Segment Start: Data to process

-- ==== Sys2Proof/Machine/Registers.lean ====
section
/-! DEFINITION. Every register field that the six-column tables of spec/ give the module: its name,
where it lies, its bits, its access code (R4), its reset value, its Kept-through class (R5), who may
write it and, where the spec states one, its range. Reserved bits (R3) and WO command fields (which
read zero and hold nothing, R4) have no entry. -/

namespace Sys2Proof.Machine

/-- One constructor per register field; the name is the register's and the field's name in spec/. -/
inductive Fld where
  -- Table 1-4. HUB_ID
  | HUB_ID_HUB
  | HUB_ID_WING
  | HUB_ID_MODULE_HUB_INDEX
  -- Table 1-5. HUB_REMAP_CTRL
  | HUB_REMAP_CTRL_ACTIVE_BANK
  | HUB_REMAP_CTRL_FLIP_REQ
  | HUB_REMAP_CTRL_WRITE_DROPPED
  | HUB_REMAP_CTRL_FLIP_REJECTED
  | HUB_REMAP_CTRL_ACTIVE_GEN
  -- Table 1-6. HUB_REMAP_B0_SLOT and HUB_REMAP_B1_SLOT (instance n)
  | HUB_REMAP_B0_SLOT_PHYS_SLOT
  | HUB_REMAP_B1_SLOT_PHYS_SLOT
  | HUB_REMAP_B0_SLOT_VALID
  | HUB_REMAP_B1_SLOT_VALID
  -- Table 1-7. HUB_SLOT_STATE (instance p)
  | HUB_SLOT_STATE_STATE
  | HUB_SLOT_STATE_FENCED
  -- Table 2-12. Vestibule timetable block
  | TT_CONFIG_RESERVE_PCT
  | TT_CONFIG_INTAKE_TICK
  | TT_CONFIG_PLAN_LEAD
  | TT_DEFAULT_INTERVAL
  | TT_STEP_NUMBER
  | TT_STEP_START
  | TT_STEP_PLANNED_END
  | TT_LATE_STEPS
  | TT_REFUSED
  | TT_RESERVE_PEAK
  -- Table 2-13. Wing timetable block
  | WING_TT_CTRL_ACTIVE_BANK
  | WING_TT_CTRL_FLIP_REQ
  | WING_TT_CTRL_FLIP_REJECTED
  | WING_TT_CTRL_HOT_REFRESH
  | WING_TT_CTRL_ACTIVE_GEN
  | WING_TT_LOAD_SRC_OFFSET
  | WING_TT_REJECT_HUB
  | WING_TT_REJECT_CHANNEL
  | WING_TT_REJECT_REASON
  | WING_TT_REFRESH_FORCED
  -- Table 2-14. Hub timetable registers
  | HUB_TT_CTRL_ACTIVE_BANK
  | HUB_TT_CTRL_LOAD_BUSY
  | HUB_TT_CTRL_LOAD_DONE
  | HUB_TT_CTRL_LOAD_ERROR
  | HUB_TT_CTRL_LOAD_REASON
  | HUB_TT_CTRL_ACTIVE_GEN
  | HUB_TT_LOAD_SRC_OFFSET
  | HUB_TT_SLIP
  -- Table 4-8. Matrix engine register fields
  | MAT_SEL_PHYS_SLOT
  | MAT_CORE_STATUS_BUSY
  | MAT_CORE_STATUS_REPLAYING
  | MAT_CORE_STATUS_HELD
  | MAT_CORE_STATUS_LIVE_CLAMP
  | MAT_CORE_STATUS_RETAIN_WAIT
  | MAT_CORE_STATUS_TILE_FAIL
  | MAT_MISMATCH_CHECKSUM
  | MAT_MISMATCH_RESIDUE
  | MAT_REPLAY_CYCLES
  | MAT_BUBBLE_FEED
  | MAT_BUBBLE_DRAIN
  | MAT_BUBBLE_LIMIT
  | MAT_SPECIAL_TILES
  | FW_BUBBLE_FEED
  | MAT_RETAIN_WAIT_CYCLES
  | MAT_HUB_MISMATCH
  | MAT_INJECT_SLOT
  | MAT_INJECT_TARGET
  | MAT_INJECT_BIT
  -- Table 5-14. Vector register fields
  | VEC_SEL_PHYS_SLOT
  | VEC_CORE_STATUS_BUSY
  | VEC_CORE_STATUS_REPLAYING
  | VEC_CORE_STATUS_HELD
  | VEC_CORE_STATUS_CHUNK_FAIL
  | VEC_CORE_STATUS_SCALAR_FAULT
  | VEC_CORE_STATUS_TABLE_MISMATCH
  | VEC_CORE_STATUS_INDEX_FAULT
  | VEC_CORE_STATUS_LEN_CLAMP
  | VEC_RESIDUE_VECTOR
  | VEC_RESIDUE_SFU_RED
  | VEC_REPLAY_CYCLES
  | VEC_SUMMARY_STALL
  | VEC_SUMQ_STATUS_COUNT
  | VEC_COEF_CTRL_ACTIVE_BANK
  | VEC_COEF_CTRL_FLIP_REQ
  | VEC_COEF_CTRL_FLIP_REJECTED
  | VEC_COEF_CTRL_LOAD_BUSY
  | VEC_COEF_CTRL_LOAD_DONE
  | VEC_COEF_CTRL_LOAD_ERROR
  | VEC_COEF_CTRL_LOAD_REASON
  | VEC_COEF_CTRL_ACTIVE_GEN
  | VEC_COEF_LOAD_SRC_OFFSET
  | VEC_COEF_TAG_ACTIVE_TAG
  | VEC_COEF_TAG_INACTIVE_TAG
  | VEC_COEF_CORRECTED
  | VEC_HUB_RESIDUE
  | VEC_SCALAR_VALUE
  | VEC_SCALAR_CTX
  | VEC_SCALAR_SHARED
  | VEC_SCALAR_VALID
  -- Table 6-12. Vestibule Larder block
  | LARDER_CTRL_PARK_RATE
  | LARDER_CTRL_SQUEEZE_PCT
  | LARDER_CTRL_HOST_PARK_EN
  | LARDER_CTRL_PARK_MARGIN
  | LARDER_ROOT_BASE
  | LARDER_PARKS
  | LARDER_UNPARKS
  | LARDER_PARK_CRC_FAIL
  | LARDER_LAYOUT_LAYERS
  | LARDER_LAYOUT_LATENT_UNITS
  | LARDER_LAYOUT_LATENT_FMT
  | LARDER_LAYOUT_ROPE_UNITS
  | LARDER_LAYOUT_ROPE_FMT
  | LARDER_LAYOUT_SLAB_UNITS
  | LARDER_LAYOUT_VALID
  -- Table 6-13. Wing Larder block
  | LARDER_POOL_BASE
  | LARDER_POOL_LIMIT
  | LARDER_PARK_BASE
  | LARDER_PARK_LIMIT
  -- Table 6-14. Hub Larder registers
  | LARDER_STATUS_BUSY
  | LARDER_STATUS_CTX_FAULT
  | LARDER_STATUS_MAP_FAULT
  | LARDER_STATUS_FILL_FAULT
  | LARDER_STATUS_RANGE_FAULT
  | LARDER_STATUS_LAYOUT_FAULT
  | LARDER_STATUS_POISON
  | LARDER_FAULT_INFO_SLOT
  | LARDER_FAULT_INFO_ROW
  | LARDER_PAGES_READ
  | LARDER_TOKENS_WRITTEN
  | LARDER_PAD_SLOTS
  -- Table 7-14. Context window serving registers
  | SERVE_CTRL_ENABLE
  | SERVE_CTRL_FAULTED
  | SERVE_CTRL_BACKLOG
  | SERVE_BLOCK_ADDR
  | SERVE_INTAKE_BASE
  | SERVE_INTAKE_SIZE_LOG2
  | SERVE_EVQ_BASE
  | SERVE_EVQ_SIZE_LOG2
  | SERVE_EVQ_SIZE_VECTOR
  | SERVE_INTAKE_COUNT
  | SERVE_EVQ_COUNT
  | SERVE_OPEN_ITEMS
  | SERVE_SPILLED
  | SERVE_PARK_BASE
  | SERVE_PARK_SIZE
  -- Table 7-15. Vestibule serving block
  | SERVE_TICKS
  | SERVE_RECORDS_READ
  | SERVE_ACCEPTED
  | SERVE_INVALID
  | SERVE_BACKLOG_TEARDOWNS
  | SERVE_SESSIONS_OPEN
  | SERVE_SESSION_LIMIT
  -- Table 8-9. Vestibule Pannier block
  | PANNIER_CTRL_ACTIVE_BANK
  | PANNIER_CTRL_FLIP_REQ
  | PANNIER_CTRL_FLIP_REJECTED
  | PANNIER_CTRL_WRITE_DROPPED
  | PANNIER_CTRL_COPY_BUSY
  | PANNIER_CTRL_READY
  | PANNIER_CTRL_ACTIVE_GEN
  | PANNIER_LOADS
  | PANNIER_AUTH_FAIL
  | PANNIER_OWNER_FAULTS
  | PANNIER_SLOTS_USED
  | TRAIN_JOBS_OPEN
  | TRAIN_OPT_STEPS
  | TRAIN_SKIPPED
  | PANNIER_QUOTA
  -- Table 8-10. Wing Pannier block
  | PANNIER_BANK0_BASE
  | PANNIER_BANK1_BASE
  | PANNIER_STORE_BASE
  | PANNIER_STORE_LIMIT
  | TRAIN_WS_BASE
  | TRAIN_WS_LIMIT
  -- Table 8-11. Hub Pannier registers
  | PANNIER_STATUS_FAULT
  | PANNIER_STATUS_REASON
  | PANNIER_FAULT_INFO_SLOT
  | PANNIER_FAULT_INFO_CORE
  | PANNIER_CACHE_MISS
  -- Table 9-9. Hub memory registers
  | MEM_PANTRY_MODE_CACHE_MIB
  | MEM_GRANULE_SEL
  | MEM_GRANULE_INFO_OWNER
  | MEM_GRANULE_INFO_WRITTEN
  | MEM_STATUS_ADDR_FAULT
  | MEM_STATUS_GRANULE_FAULT
  | MEM_STATUS_LS_UNCORR
  | MEM_STATUS_PANTRY_UNCORR
  | MEM_FAULT_INFO_SLOT
  | MEM_FAULT_INFO_CTX
  | MEM_ECC_CORRECTED
  | MEM_CACHE_HITS
  | MEM_RED_REORDER_WAIT
  -- Table 9-10. Wing memory block
  | HBM_WEIGHT_OFF
  | HBM_WEIGHT_ROWS
  | HBM_WEIGHT_CHMASK
  | HBM_WEIGHT_SPARE
  | HBM_REFETCH_PEER
  | HBM_POISON_COUNT
  | HBM_REBUILDS
  | HBM_REFETCHES
  | HBM_REBUILD_MAX_NS
  -- Table 9-11. HBM channel block
  | HBM_CH_STATE_STATE
  | HBM_CH_RETRIES
  | HBM_CH_CORRECTED
  | HBM_CH_UNCORR
  | HBM_REPAIR_CTRL_KIND
  | HBM_REPAIR_ADDR
  | HBM_REPAIR_STATUS_BUSY
  | HBM_REPAIR_STATUS_DONE
  | HBM_REPAIR_STATUS_FAIL
  | HBM_REPAIR_STATUS_SPARES_LEFT
  -- Table 10-10. Hub integrity registers
  | INTEG_SEL_PHYS_SLOT
  | INTEG_CORE_INFO_SKIP
  | INTEG_CORE_INFO_READMITS
  | INTEG_CORE_INFO_CLEARED
  | INTEG_CORE_INFO_RETIRE_PENDING
  | INTEG_CORE_INFO_UNDER_TEST
  | INTEG_CORE_INFO_PASS_RUN
  | INTEG_CMD_STATUS_DONE
  | INTEG_CMD_STATUS_REJECTED
  | INTEG_CMD_STATUS_REASON
  | INTEG_HUB_STATE
  | INTEG_HUB_OUT
  | INTEG_HUB_FT_STARVED
  | INTEG_HUB_SUSPECTS
  | INTEG_HUB_SERVING
  | INTEG_TEST_PASS
  | INTEG_TEST_FAIL
  | INTEG_RESCUES
  | INTEG_HANGS
  | INTEG_HEARTBEAT
  -- Table 10-11. Vestibule integrity block
  | INTEG_CONFIG_SUSPECT_WINDOW
  | INTEG_FT_FT_PERIOD
  | INTEG_FT_ROTATE_EN
  | INTEG_FT_ROTATE_MIN
  | INTEG_LEAD_LEAD_WING
  | INTEG_LEAD_SHADOW_WING
  | INTEG_LEAD_TAKEOVERS
  | INTEG_LEAD_DIVERGES
  | INTEG_DERATE_SERVING
  | INTEG_DERATE_RATIO
  | CELLAR_NEXT_SEQ
  | CELLAR_DROPPED
  | CELLAR_STATUS_READY
  | CELLAR_STATUS_COPY_FAULT
  | INTEG_MODULE_EVENTS
  -- Table 11-7. Vestibule power block
  | PWR_CAP_CAP_W
  | PWR_CAP_CAP_PENDING
  | PWR_CONFIG_THROTTLE_GEAR
  | PWR_CONFIG_GEAR_CEILING
  | PWR_CONFIG_ALERT_HOLD
  | PWR_CONFIG_DISAGREE_PCT
  | PWR_CONFIG_DISAGREE_WINDOWS
  | PWR_CONFIG_FALLBACK_DROP
  | PWR_INPUT_VOLTS
  | PWR_INPUT_AMPS
  | PWR_INPUT_W
  | PWR_STATUS_ALERT_ACTIVE
  | PWR_STATUS_THROTTLE_ACTIVE
  | PWR_STATUS_ALERT_SEEN
  | PWR_STATUS_THROTTLE_SEEN
  | PWR_STATUS_INLET_HIGH
  | PWR_ALERT_MAP
  | PWR_ALERT_COUNT
  | PWR_INLET
  | ENERGY_MODULE
  | ENERGY_ATTRIB
  | PWR_METER_CTX_CTX
  | PWR_METER_CTX_EN
  | PWR_METER_ENERGY
  -- Table 11-8. Wing Derailleur block
  | DRL_GEAR_PLANNED
  | DRL_GEAR_CURRENT
  | DRL_GEAR_CEILING
  | DRL_GEAR_FORCED
  | DRL_GEAR_THROTTLED
  | DRL_GEAR_DEFERRED
  | DRL_GEAR_CEILING_PENDING
  | DRL_RAIL_CAP_AMPS
  | DRL_EST_STATE
  | DRL_EST_MISSES
  | DRL_K
  | DRL_DISAGREE
  | DRL_VCORE_MILLIVOLTS
  | DRL_VCORE_AMPS
  | DRL_LIMIT_NS
  | DRL_DEFERRED_COUNT
  | DRL_TEMP
  | DRL_STACK_TEMP
  -- Table 11-9. Hub power registers
  | HUB_PWR_TRIM_STEPS
  | HUB_PWR_TEMP
  -- Table 12-10. Vestibule fabric block
  | SPOKE_FAB_CFG_SIZE_X
  | SPOKE_FAB_CFG_SIZE_Y
  | SPOKE_FAB_CFG_WRAP
  | SPOKE_FAB_CFG_SIZE_Z
  | SPOKE_FAB_CFG_GM_PRIORITY
  | SPOKE_FAB_CFG_FLIP_PERIOD
  | SPOKE_FAB_ADDR_ADDR
  | SPOKE_FAB_ADDR_ASSIGNED
  | SPOKE_FAB_ADDR_EPOCH
  | SPOKE_FAB_STATUS_STATE
  | SPOKE_FAB_STATUS_SETTLED
  | SPOKE_FAB_STATUS_CAD_STATE
  | SPOKE_FAB_STATUS_HOPS_EXCEEDED
  | SPOKE_FAB_STATUS_CMD_REJECTED
  | SPOKE_CAD_OFFSET
  | SPOKE_CAD_UPSTREAM_LINK
  | SPOKE_CAD_UPSTREAM_HOPS
  | SPOKE_CAD_UPSTREAM_GM
  | SPOKE_DROP_STALE_SRC
  | SPOKE_DROP_STALE_DST
  | SPOKE_DROP_ROUTE
  | SPOKE_DROP_OWNER
  | SPOKE_TT_FLIP_AT
  | SPOKE_TT_CTRL_ACTIVE_BANK
  | SPOKE_TT_CTRL_FLIP_REQ
  | SPOKE_TT_CTRL_FLIP_REJECTED
  | SPOKE_TT_CTRL_LOAD_ERROR
  | SPOKE_TT_CTRL_LOADED
  | SPOKE_TT_CTRL_ACTIVE_GEN
  | SPOKE_TT_LOAD_SRC
  | SPOKE_TT_LOAD_TABLE
  | SPOKE_CREDIT_POOL
  -- Table 12-11. Link block
  | SPOKE_LINK_STATE_STATE
  | SPOKE_LINK_STATE_LANES
  | SPOKE_LINK_STATE_LANE_MASK
  | SPOKE_LINK_STATE_PEER
  | SPOKE_LINK_DELAY
  | SPOKE_FEC_CORRECTED
  | SPOKE_FEC_UNCORR
  | SPOKE_RETX
  | SPOKE_RETRAINS
  | SPOKE_LANE_SER
  -- Table 12-12. Epoch table entry
  | EPOCH_ENTRY_EPOCH
  | EPOCH_ENTRY_STATE
  -- Table 13-10. Context block
  | CTX_CMD_STATUS_BUSY
  | CTX_CMD_STATUS_DONE
  | CTX_CMD_STATUS_CMD_REJECTED
  | CTX_CMD_STATUS_REASON
  | CTX_WINDOW_OPEN
  | CTX_WINDOW_CTX
  | CTX_WINDOWS
  | CTX_SWITCH_NS_MAX
  | CTX_PREEMPT_WAIT_MAX
  | CTX_CONFIG_WINDOW_MAX
  | CTX_CONFIG_SWITCH_SLOTS
  | CTX_TEARDOWNS
  | CTX_STATE_STATE
  | CTX_STATE_CLASS
  | CTX_STATE_IDE_READY
  | CTX_STATE_SLOT
  | CTX_STATE_KEYS
  | CTX_STATE_PENDING
  -- Table 13-11. Hub context registers
  | HUB_SEM_HELD
  | HUB_SEM_CTX
  | HUB_SEM_CORES
  | HUB_SEM_ARRIVED
  | HUB_SEM_STATUS_SEM_FAULT
  | HUB_SEM_STATUS_SEM
  | HUB_SWITCH_BASE
  -- Table 14-9. Context window registers
  | CTXWIN_INFO_CTX
  | CTXWIN_INFO_CLASS
  | CTXWIN_INFO_STATE
  | CTXWIN_INFO_IDE_READY
  | CTXWIN_CADENCE
  | MBX_CTRL_IN_FULL
  | MBX_CTRL_OUT_BUSY
  | MBX_CTRL_OVERRUN
  -- Table 14-10. PCI Express block
  | PCIE_LINK_WIDTH
  | PCIE_LINK_RATE
  | PCIE_LINK_FLIT
  | PCIE_LINK_UP
  | PCIE_LINK_DEGRADED
  | PCIE_ERR_CORR
  | PCIE_ERR_UNCORR
  | PCIE_CPL_TIMEOUT
  | PCIE_LINK_DOWNS
  | PCIE_IDE_FAIL
  -- Table 14-11. Event controller block
  | EVC_STATUS_CELLAR
  | EVC_STATUS_CTX
  | EVC_STATUS_LINK
  | EVC_STATUS_POWER
  | EVC_MBX_PENDING
  | EVC_ROUTE_MODULE
  | EVC_ROUTE_MBX
  | EVC_REARM_POLL
  | EVC_FILTER_THROTTLE
  | EVC_INPUTS_THROTTLE
  | EVC_INPUTS_PERST
  | EVC_INPUTS_SLOT_ID
  | EVC_GLITCHES
  | EVC_MOD
  -- Table 14-12. Management block
  | MGMT_I3C_DYN_ADDR
  | MGMT_I3C_ADDR_VALID
  | MGMT_I3C_EID
  | MGMT_I3C_RECEIVER_SET
  | MGMT_EVENTS_PENDING
  | MGMT_UPDATE_STATE
  | MGMT_UPDATE_IMAGE
  -- Table 15-14. Start-up block
  | BOOT_STATUS_PHASE
  | BOOT_STATUS_IMAGE
  | BOOT_STATUS_FALLBACK
  | BOOT_STATUS_ROOT_KEY
  | BOOT_STATUS_RECOVERY
  | BOOT_STATUS_FAIL_CHECK
  | BOOT_COUNT
  | BOOT_MS
  | RESET_STATUS_LAST_KIND
  | RESET_STATUS_BUSY
  | RESET_STATUS_REJECTED
  | LP_CONFIG_CEILING
  | LP_CONFIG_MARGIN
  | LP_CONFIG_IDLE_MIN
  | LP_CTRL_HOLD
  | LP_STATUS_STATE
  | LP_STATUS_TARGET
  | LP_STATUS_KICKSTAND_READY
  | LP_STATUS_BLOCKER
  | LP_NEXT_EVENT
  | LP_WAKE_AT
  | LP_WAKE_REQ
  | LP_ENTRIES
  | LP_RESIDENCY
  -- Table 16-7. Debug block
  | DBG_CTRL_DEBUG_EN
  | DBG_CTRL_PLANNER_HALT_EN
  | DBG_CTRL_FREEZE_ON
  | DBG_STATUS_TEST_MODE
  | DBG_STATUS_FROZEN
  | DBG_STATUS_HALTED
  | DBG_DUMP_BASE
  | DBG_FREEZE_AT
  | DBG_SNAP_TIME
  | DBG_BUSY_CYCLES
  | DBG_MAC_ROWS
  | DBG_HBM_BYTES
  | DBG_HALL_FLITS
  | DBG_STEPS
  | DBG_IDLE_NS
  | DBG_ERR_ARITH
  | DBG_ERR_ECC_CORR
  | DBG_ERR_ECC_UNCORR
  | DBG_ERR_LINK
  | DBG_SHADOW
  -- Table 16-8. Hub debug registers
  | DBG_PROF_CTRL_EN
  | DBG_PROF_CTRL_WRAP
  | DBG_PROF_CTRL_CTX_ANY
  | DBG_PROF_CTRL_CTX
  | DBG_PROF_CARD
  | DBG_PROF_PTR_HEAD
  | DBG_PROF_PTR_TAIL
  | DBG_PROF_LOST
  | DBG_TRAIL_SEL_PHYS_SLOT
  | DBG_TRAIL_SEL_HUB
  | DBG_TRAIL_STATUS_FROZEN
  | DBG_TRAIL_STATUS_TRIGGER
  | DBG_TRAIL_STATUS_DUMPED
  | DBG_TRAIL_STATUS_NEXT
  | DBG_HALT_HALTED
  | DBG_HALT_DRAINED
  | DBG_HALT_SUMQ_DISCARDED
  | DBG_HALT_NS
  | DBG_DMI_ADDR_ADDR
  | DBG_DMI_ADDR_BUSY
  | DBG_DMI_ADDR_ERROR
  | DBG_DMI_DATA
  | DBG_HUB_STATUS_STATE
  | DBG_HUB_STATUS_RESULT
  | DBG_HUB_STATUS_REASON
  | DBG_BIST_SIG_SEL
  | DBG_BIST_SIG
  | DBG_MBIST_FIRST_MEMORY
  | DBG_MBIST_FIRST_COUNT
  | DBG_MBIST_WORD
  deriving DecidableEq, Repr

Segment End: Data to process

**Work instruction:**
Each line from the start of the listing above through the line containing "-- Table 1-6." must be reproduced exactly. Leave out the rest.

**Expected answer:**
-- ==== Sys2Proof/Machine/Registers.lean ====
section
/-! DEFINITION. Every register field that the six-column tables of spec/ give the module: its name,
where it lies, its bits, its access code (R4), its reset value, its Kept-through class (R5), who may
write it and, where the spec states one, its range. Reserved bits (R3) and WO command fields (which
read zero and hold nothing, R4) have no entry. -/

namespace Sys2Proof.Machine

/-- One constructor per register field; the name is the register's and the field's name in spec/. -/
inductive Fld where
  -- Table 1-4. HUB_ID
  | HUB_ID_HUB
  | HUB_ID_WING
  | HUB_ID_MODULE_HUB_INDEX
  -- Table 1-5. HUB_REMAP_CTRL
  | HUB_REMAP_CTRL_ACTIVE_BANK
  | HUB_REMAP_CTRL_FLIP_REQ
  | HUB_REMAP_CTRL_WRITE_DROPPED
  | HUB_REMAP_CTRL_FLIP_REJECTED
  | HUB_REMAP_CTRL_ACTIVE_GEN
  -- Table 1-6. HUB_REMAP_B0_SLOT and HUB_REMAP_B1_SLOT (instance n)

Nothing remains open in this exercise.